Когда Ворошилов, Пархоменко и Бахвалов перелезли канаву, сидящие обернулись к ним. Ворошилов весело крикнул:

— Здорóво, товарищи!

— Здорóво, в добрый час, — ответило несколько спокойных голосов.

— Кто у вас здесь начальник?

Человек, пробовавший из таганца кашу, положил ложку с длинным черенком, проводя пальцами по усам, подошел, — был он небольшого роста, коренастый, — борода росла у него почти от самых глаз широким веником. (Ватный пиджак, накинутый на плечи, маленький плохонький картузик.)

— Я начальник.

— Здорово, командир.

— Здорово, товарищ командующий.

— А ты меня знаешь?

— А кто же тебя не знает, Климент Ефремович.

— А я тебя не знаю.

— А я Парамон Самсонович Кудров, нижнечирской казак, по-белому ругают Парамошкой-сапожником.

— И другие у тебя казаки?

— И другие — казаки. Есть и иногородние. Не все казаки пошли за Мамонтовым, Климент Ефремович. Нас — таких чудаков — много.

— Что же вы тут делаете?

— Несем революционную службу за свой собственный счет. Пойдем к огоньку, поешь с нами казацкой каши.

Подошли к костру. Кудров сказал двум ребятам, сидевшим на бревне, чтобы посторонились — дали место командующему под дымом. Гости уселись, протянув мокрые ноги к угольям. Ворошилов, оглядывая молодые, налитые здоровьем, красивые казачьи лица, спросил:

— Ну, как живете?

Кудров бойко ответил:

— Ничего, Климент Ефремович, живем по-божьи — кто кого обманет…

Все засмеялись — не слишком громко, чтобы не обидеть пришедших. Кудров присел у огня, подняв одно колено. Дочерна обгорелое лицо его — с широкой бородой, с длинным носом и умными, маленькими, хитрыми глазами — так и горело желанием поговорить…

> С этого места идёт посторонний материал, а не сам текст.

-- ==== Sys2Proof/Machine/Video.lean ====
section
/-! DEFINITION. Video (chapter 05): contributions, tier streams, composed streams and the splicer, charges and commands. -/

namespace Sys2Proof.Machine

/-! ### Tiers and charges (R167, R169, R188) -/

/-- The luma samples a tier encode charges per tick (R188). -/
def tierSamples (t : Nat) : Nat := match t with
  | 1 => 922 | 2 => 2074 | 3 => 8295 | _ => 0

/-- The target rate of a tier in kb/s (R169). -/
def tierRate (d : Dev) (t : Nat) : Nat := match t with
  | 1 => d.vid.rateS | 2 => d.vid.rateM | 3 => d.vid.rateL | _ => 0

/-- The declared rate of a variant in b/s (R178). -/
def declaredRate (d : Dev) (v : VariantRec) : Nat := sumN (v.cells.map (fun c => tierRate d c.tier)) * 1000 * v.fps / 30

/-- The contribution of a leg, if CONTRIB_SET has named one. -/
def contribOf (d : Dev) (n : Nat) : Option Contrib := tget d.vid.contribs n

/-- The mode of a leg's contribution (R161). -/
def contribMode (d : Dev) (n : Nat) : Nat := ((contribOf d n).map (·.rcd.mode)).getD 0

/-- The decode charge of a contribution (R188). -/
def decodeSamples (r : ContribRec) : Nat := if r.mode = 2 then ceilDiv (r.width * r.height * r.fps) 8000 else 0

/-- DEC_LOAD of a cluster (R160, R192). -/
def decLoad (d : Dev) (k : Nat) : Nat :=
  sumN (d.vid.contribs.map (fun e => if e.2.cluster = k then decodeSamples e.2.rcd else 0))

/-- A list without repeats. -/
def dedup {α : Type} [BEq α] (l : List α) : List α := l.foldl (fun a x => if a.contains x then a else a ++ [x]) []

/-- The cells of every variant of every layout, each with its conference. -/
def layoutCells (d : Dev) : List (Nat × CellRec) :=
  (d.vid.layouts.map (fun l => (l.2.variants.map (fun v => v.cells.map (fun c => (l.2.conf, c)))).flatten)).flatten

/-- The tier encodes counted for the layouts (R188): distinct sources or ranks and tiers of a conference, and one more for each
tier with a talker cell. -/
def tierEncodes (d : Dev) : List Nat :=
  let cs := (layoutCells d).filter (fun c => c.2.kind != 0)
  (dedup (cs.map (fun c => (c.1, c.2.kind, c.2.source, c.2.tier)))).map (fun c => c.2.2.2)
    ++ (dedup ((cs.filter (fun c => c.2.kind == 2)).map (fun c => (c.1, c.2.tier)))).map (·.2)

/-- The AVC fallback slots held (R186). -/
def slotsHeld (d : Dev) : Nat := (d.media.legs.filter (fun l => l.2.slot)).length

/-- ENC_LOAD (R188, R192). -/
def encLoad (d : Dev) : Nat :=
  sumN ((tierEncodes d).map tierSamples)
    + sumN (d.vid.contribs.map (fun e => if e.2.rcd.relayer then ceilDiv (5 * e.2.rcd.width * e.2.rcd.height * e.2.rcd.fps) 32000 else 0))
    + 3456 * slotsHeld d

/-- The composed streams charged: every variant of every layout, and each leg's own (R177, R188). -/
def chargedStreams (d : Dev) : List VariantRec :=
  (d.vid.layouts.map (·.2.variants)).flatten ++ ((d.vid.streams.filter (fun s => s.2.self.isSome)).map (·.2.geometry))

/-- SPLICE_LOAD in placements per second (R188, R192). -/
def spliceLoad (d : Dev) : Nat := sumN ((chargedStreams d).map (fun v => v.cells.length * v.fps))

/-- The loads of R188, each with its ceiling (R160, R188, R189). -/
def videoLoads (d : Dev) : List (Nat × Nat) :=
  let cred (k : Nat) : Nat := sumN (d.vid.contribs.map (fun e => if e.2.cluster = k then ceilDiv (decodeSamples e.2.rcd * 12) 64 else 0))
  [(decLoad d 0, 375000), (decLoad d 1, 375000), (encLoad d, 375000), ((chargedStreams d).length, 4096), (spliceLoad d, 6021120),
   (cred 0, allotOf d 16), (cred 1, allotOf d 17), (ceilDiv (encLoad d * 24) 64, allotOf d 18),
   (sumN ((chargedStreams d).map (fun v => ceilDiv (2 * declaredRate d v) 4096000 + 1)), allotOf d 19)]

/-- Whether a change is admitted: no load passes its ceiling that the change raises (R189). -/
def videoAdmits (before after : Dev) : Bool :=
  ((videoLoads before).zip (videoLoads after)).all (fun p => decide (p.2.1 ≤ p.2.2 ∨ p.2.1 ≤ p.1.1))

/-- The load of a codec domain: a decode cluster's, the encoder's, or the splicer's layouts (R555). -/
def codecLoad (d : Dev) (k : Nat) : Nat :=
  match k with
  | 33 => decLoad d 0
  | 34 => decLoad d 1
  | 35 => encLoad d
  | _ => d.vid.layouts.length + spliceLoad d

/-- The codec domains that are not ON and whose load a change raises (R558, R563). -/
def codecsNeeded (before after : Dev) : List Nat :=
  [33, 34, 35, 36].filter (fun k => !domOn before k && decide (codecLoad before k < codecLoad after k))

/-- Whether a change needs a codec domain that is off and that Autumn has not gated (R513, R558, R563). -/
def codecsDark (before after : Dev) : Bool := (codecsNeeded before after).any (fun k => !before.aux.codecGated.contains k)

/-- A change taken only where it is admitted (R188, R189): no command stands behind a change of variant or of stream, and one that does not fit is put off
(DESIGN CHOICE, log 161). -/
def ifFits (change : Dev → Dev) (d : Dev) : Dev := if videoAdmits d (change d) then change d else d

/-! ### Ranks, sources and intra points (R170, R176, R177) -/

/-- A leg put in its place in the rank list: the later the bell at which it last became a talker, the higher, then by LEG_ID. -/
def rankPut (last : Nat → Nat) (n : Nat) (l : List Nat) : List Nat :=
  match l with
  | [] => [n]
  | m :: r => if last n > last m ∨ (last n = last m ∧ n < m) then n :: m :: r else m :: rankPut last n r

/-- The video rank list of a conference (R176): of all its legs, whether or not they can be shown now. -/
def videoRanks (d : Dev) (conf : Nat) : List Nat :=
  let legs := (d.media.legs.filter (fun l => l.2.rcd.conf == conf && l.2.st != .free && l.2.st != .staged && (contribMode d l.1 == 2 || contribMode d l.1 == 3))).map (·.1)
  let last (n : Nat) : Nat := match confOf d conf with
    | none => 0
    | some c => ((tget c.lastTalk (inputKey d c n)).map (fun t => t.toNat + 1)).getD 0
  legs.foldr (rankPut last) []

/-- The variant of a layout by number: 1 S, 2 M, 3 L (R173). -/
def variantOf (r : LayoutRec) (v : Nat) : Option VariantRec :=
  let present := (if r.hasS then [1] else []) ++ (if r.hasM then [2] else []) ++ (if r.hasL then [3] else [])
  ((present.zip r.variants).find? (fun p => p.1 == v)).map (·.2)

/-- Whether a leg is there to be shown: LOST and draining ones are not (R181, R190). -/
def legShown (l : Leg) : Bool := l.st == .active || l.st == .migrating

/-- Whether a source can show in a cell of a tier: it is there, and its contribution is AUTO, or PASS at that tier while it meets R171 (R162, R172). -/
def sourceShows (d : Dev) (n t : Nat) : Bool :=
  ((legOf d n).map legShown).getD false
    && (contribMode d n == 2 || (contribMode d n == 3 && ((contribOf d n).map (fun c => c.conform && c.tier == t)).getD false))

— Хорошо, что ты к нам пришел, Климент Ефремович. Мы с утра все ждем: приедет или нет? На неделе бегал я в Царицын — просить огнеприпасов. Выходит ко мне начальник штаба — Носович. Как он загремит на меня: «Не верю, говорит, вам, — какие вы к черту красные казаки! Все вы одним дерьмом мазаны». Я ему объясняю: хутор Логовский держит весь фронт. Пяти-избянские и калачевские казаки давно бы стакнулись с нижнечирскими, не держи мы этот хутор… И — не слушает. Огнеприпасов я, словом, не добился. Казаки, Климент Ефремович, народ злопамятный. Видишь — у меня нос маленько на сторону — в шестнадцатом году ко мне окружной атаман приложился… Это я помню… Нет, казаки не одним дерьмом мазаны… Нам, казацкой голи, тоже на Дону тесно… Вчера мои ребята встретили в поле одного казачишку, съехались, он и говорит: «Идите лучше к нам, у. нас командир — есаул, а у вас — Парамошка-сапожник». А у них есаул — Пашка Полухин, он два раза ночью привозил смолу и жег мост, где деревянный настил, и в третий раз он же мост и взорвал… Это вы Пашку благодарите… Когда, значит, полковник Макаров занял Калач, Пашка налетел на Ермохин хутор и взял там тридцать шесть казаков, — почему они в мобилизацию не пошли. Бросил их в телегу, повез в Ильменский и там их расстрелял за хутором в балочке. Так они и лежали, бедняги, обнявшись… А это вот их братья сидят, родственники… Мы зло помним… Аникея Борисовича знал?

— Слышал про такого, — ответил Ворошилов, внимательно присматриваясь к сидящим бойцам.

— Аникея Борисовича били в Пятиизбянской на базаре старые станишники — монархисты. Выручил его Яхим и отправил в больницу в Царицын. Он в больнице поправился как следует. Казак — сильный…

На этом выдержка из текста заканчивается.